Your answer must be one number: the count of lines below that hold the word "Fetched".

Saved data entries
########

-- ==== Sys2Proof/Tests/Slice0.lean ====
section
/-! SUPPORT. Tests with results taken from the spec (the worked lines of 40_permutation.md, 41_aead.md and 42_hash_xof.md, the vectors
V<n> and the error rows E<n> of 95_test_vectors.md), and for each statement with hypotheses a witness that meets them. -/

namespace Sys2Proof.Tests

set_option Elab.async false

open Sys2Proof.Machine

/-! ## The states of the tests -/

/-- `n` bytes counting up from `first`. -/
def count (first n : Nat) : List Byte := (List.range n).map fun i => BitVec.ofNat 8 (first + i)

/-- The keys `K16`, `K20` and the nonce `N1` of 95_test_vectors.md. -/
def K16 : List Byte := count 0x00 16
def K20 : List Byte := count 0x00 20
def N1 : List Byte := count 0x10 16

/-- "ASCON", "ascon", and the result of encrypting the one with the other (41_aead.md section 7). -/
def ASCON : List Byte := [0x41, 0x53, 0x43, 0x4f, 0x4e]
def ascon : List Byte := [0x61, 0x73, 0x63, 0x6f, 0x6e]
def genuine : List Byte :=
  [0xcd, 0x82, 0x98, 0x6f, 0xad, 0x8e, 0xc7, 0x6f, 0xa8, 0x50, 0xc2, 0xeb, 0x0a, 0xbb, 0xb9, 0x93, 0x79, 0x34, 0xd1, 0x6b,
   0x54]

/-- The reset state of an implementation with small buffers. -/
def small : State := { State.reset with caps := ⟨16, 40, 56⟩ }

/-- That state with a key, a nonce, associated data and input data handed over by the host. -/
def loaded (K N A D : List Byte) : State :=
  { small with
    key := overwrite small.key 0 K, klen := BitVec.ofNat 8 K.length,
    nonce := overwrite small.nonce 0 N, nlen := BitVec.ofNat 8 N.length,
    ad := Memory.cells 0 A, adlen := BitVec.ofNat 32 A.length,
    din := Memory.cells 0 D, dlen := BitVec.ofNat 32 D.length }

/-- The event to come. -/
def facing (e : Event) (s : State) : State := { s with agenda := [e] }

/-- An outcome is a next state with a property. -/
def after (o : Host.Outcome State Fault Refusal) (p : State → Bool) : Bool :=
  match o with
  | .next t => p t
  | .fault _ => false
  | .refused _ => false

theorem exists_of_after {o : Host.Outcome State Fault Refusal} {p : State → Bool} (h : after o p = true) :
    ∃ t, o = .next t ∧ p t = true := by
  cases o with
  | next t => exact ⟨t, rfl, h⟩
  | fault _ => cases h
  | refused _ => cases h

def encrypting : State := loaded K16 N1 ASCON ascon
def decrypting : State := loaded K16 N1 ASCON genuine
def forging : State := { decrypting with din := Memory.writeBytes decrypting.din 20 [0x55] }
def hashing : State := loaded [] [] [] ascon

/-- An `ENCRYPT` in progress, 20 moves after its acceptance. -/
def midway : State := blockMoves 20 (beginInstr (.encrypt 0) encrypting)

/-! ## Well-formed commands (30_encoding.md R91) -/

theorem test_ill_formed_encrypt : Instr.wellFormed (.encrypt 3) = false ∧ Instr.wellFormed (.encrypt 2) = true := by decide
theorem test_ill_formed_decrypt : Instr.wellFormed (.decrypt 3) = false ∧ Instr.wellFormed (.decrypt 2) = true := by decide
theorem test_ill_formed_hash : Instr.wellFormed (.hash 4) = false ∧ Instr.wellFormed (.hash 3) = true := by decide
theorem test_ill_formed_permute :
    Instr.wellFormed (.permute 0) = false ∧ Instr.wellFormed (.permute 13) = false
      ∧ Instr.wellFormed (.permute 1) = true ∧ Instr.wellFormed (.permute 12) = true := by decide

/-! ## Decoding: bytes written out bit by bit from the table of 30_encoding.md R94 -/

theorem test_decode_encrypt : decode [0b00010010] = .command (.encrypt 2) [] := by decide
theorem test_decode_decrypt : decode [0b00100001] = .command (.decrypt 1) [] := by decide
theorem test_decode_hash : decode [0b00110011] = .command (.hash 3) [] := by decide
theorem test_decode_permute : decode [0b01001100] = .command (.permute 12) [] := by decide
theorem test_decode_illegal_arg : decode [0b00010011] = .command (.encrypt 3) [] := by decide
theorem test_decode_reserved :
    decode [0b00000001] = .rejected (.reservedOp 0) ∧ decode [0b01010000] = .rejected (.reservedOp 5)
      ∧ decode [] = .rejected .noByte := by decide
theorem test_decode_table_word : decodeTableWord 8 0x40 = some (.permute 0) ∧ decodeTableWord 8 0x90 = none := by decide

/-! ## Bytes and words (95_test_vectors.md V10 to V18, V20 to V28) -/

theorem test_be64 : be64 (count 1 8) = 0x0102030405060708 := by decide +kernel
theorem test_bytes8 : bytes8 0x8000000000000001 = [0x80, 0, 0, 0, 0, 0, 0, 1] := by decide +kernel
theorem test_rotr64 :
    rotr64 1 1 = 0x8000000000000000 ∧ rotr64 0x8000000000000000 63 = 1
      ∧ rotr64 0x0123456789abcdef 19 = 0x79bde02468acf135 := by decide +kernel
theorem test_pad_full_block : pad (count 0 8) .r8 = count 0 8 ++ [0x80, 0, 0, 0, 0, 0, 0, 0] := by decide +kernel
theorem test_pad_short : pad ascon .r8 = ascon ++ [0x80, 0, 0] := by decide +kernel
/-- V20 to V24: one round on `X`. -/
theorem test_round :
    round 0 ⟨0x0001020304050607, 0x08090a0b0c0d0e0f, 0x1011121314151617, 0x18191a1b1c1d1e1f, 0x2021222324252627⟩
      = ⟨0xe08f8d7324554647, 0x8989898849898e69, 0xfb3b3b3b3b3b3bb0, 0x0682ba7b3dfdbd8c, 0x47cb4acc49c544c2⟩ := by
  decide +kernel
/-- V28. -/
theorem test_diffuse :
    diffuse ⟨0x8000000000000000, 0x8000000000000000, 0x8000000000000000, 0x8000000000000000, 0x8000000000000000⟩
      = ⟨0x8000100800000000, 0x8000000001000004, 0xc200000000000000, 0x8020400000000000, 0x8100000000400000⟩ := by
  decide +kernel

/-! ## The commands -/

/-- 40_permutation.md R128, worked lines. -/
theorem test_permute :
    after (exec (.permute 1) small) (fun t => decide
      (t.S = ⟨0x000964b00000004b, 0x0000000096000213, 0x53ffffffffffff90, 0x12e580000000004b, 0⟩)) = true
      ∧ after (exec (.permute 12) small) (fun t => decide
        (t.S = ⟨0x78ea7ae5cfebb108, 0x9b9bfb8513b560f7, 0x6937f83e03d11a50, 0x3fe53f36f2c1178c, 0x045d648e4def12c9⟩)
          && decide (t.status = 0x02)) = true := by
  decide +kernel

########

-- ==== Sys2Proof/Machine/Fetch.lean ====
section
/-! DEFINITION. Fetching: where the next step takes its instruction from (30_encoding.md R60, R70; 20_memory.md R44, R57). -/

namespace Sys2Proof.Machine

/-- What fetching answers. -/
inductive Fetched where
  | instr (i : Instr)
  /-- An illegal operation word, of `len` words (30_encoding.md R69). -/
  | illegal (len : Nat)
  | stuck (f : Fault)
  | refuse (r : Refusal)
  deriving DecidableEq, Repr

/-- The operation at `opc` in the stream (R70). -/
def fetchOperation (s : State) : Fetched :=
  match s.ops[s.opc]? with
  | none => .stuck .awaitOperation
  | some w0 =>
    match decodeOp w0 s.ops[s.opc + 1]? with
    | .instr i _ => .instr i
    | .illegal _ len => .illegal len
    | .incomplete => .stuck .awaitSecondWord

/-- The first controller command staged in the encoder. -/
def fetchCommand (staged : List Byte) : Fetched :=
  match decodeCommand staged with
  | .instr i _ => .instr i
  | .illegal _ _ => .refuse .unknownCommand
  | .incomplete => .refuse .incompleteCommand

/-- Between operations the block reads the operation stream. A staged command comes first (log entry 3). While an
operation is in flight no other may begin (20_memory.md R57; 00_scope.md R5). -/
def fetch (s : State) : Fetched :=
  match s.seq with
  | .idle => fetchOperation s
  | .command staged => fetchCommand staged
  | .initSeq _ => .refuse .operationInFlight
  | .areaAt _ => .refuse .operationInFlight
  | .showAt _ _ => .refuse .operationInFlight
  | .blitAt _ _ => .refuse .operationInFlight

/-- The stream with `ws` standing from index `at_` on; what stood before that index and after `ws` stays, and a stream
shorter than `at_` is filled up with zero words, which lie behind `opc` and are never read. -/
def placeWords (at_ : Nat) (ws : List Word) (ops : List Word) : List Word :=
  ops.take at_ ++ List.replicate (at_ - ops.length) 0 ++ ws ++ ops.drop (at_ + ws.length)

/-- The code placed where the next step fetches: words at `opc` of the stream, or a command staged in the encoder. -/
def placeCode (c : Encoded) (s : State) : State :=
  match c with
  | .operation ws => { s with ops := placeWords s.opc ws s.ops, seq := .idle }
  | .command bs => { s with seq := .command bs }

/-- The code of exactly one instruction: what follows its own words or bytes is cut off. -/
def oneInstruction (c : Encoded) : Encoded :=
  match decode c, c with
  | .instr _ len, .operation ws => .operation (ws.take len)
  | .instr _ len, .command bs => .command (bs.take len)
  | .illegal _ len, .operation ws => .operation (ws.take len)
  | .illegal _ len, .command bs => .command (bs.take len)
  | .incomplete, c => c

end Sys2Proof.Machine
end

########

* **YOUR SOLUTION**
4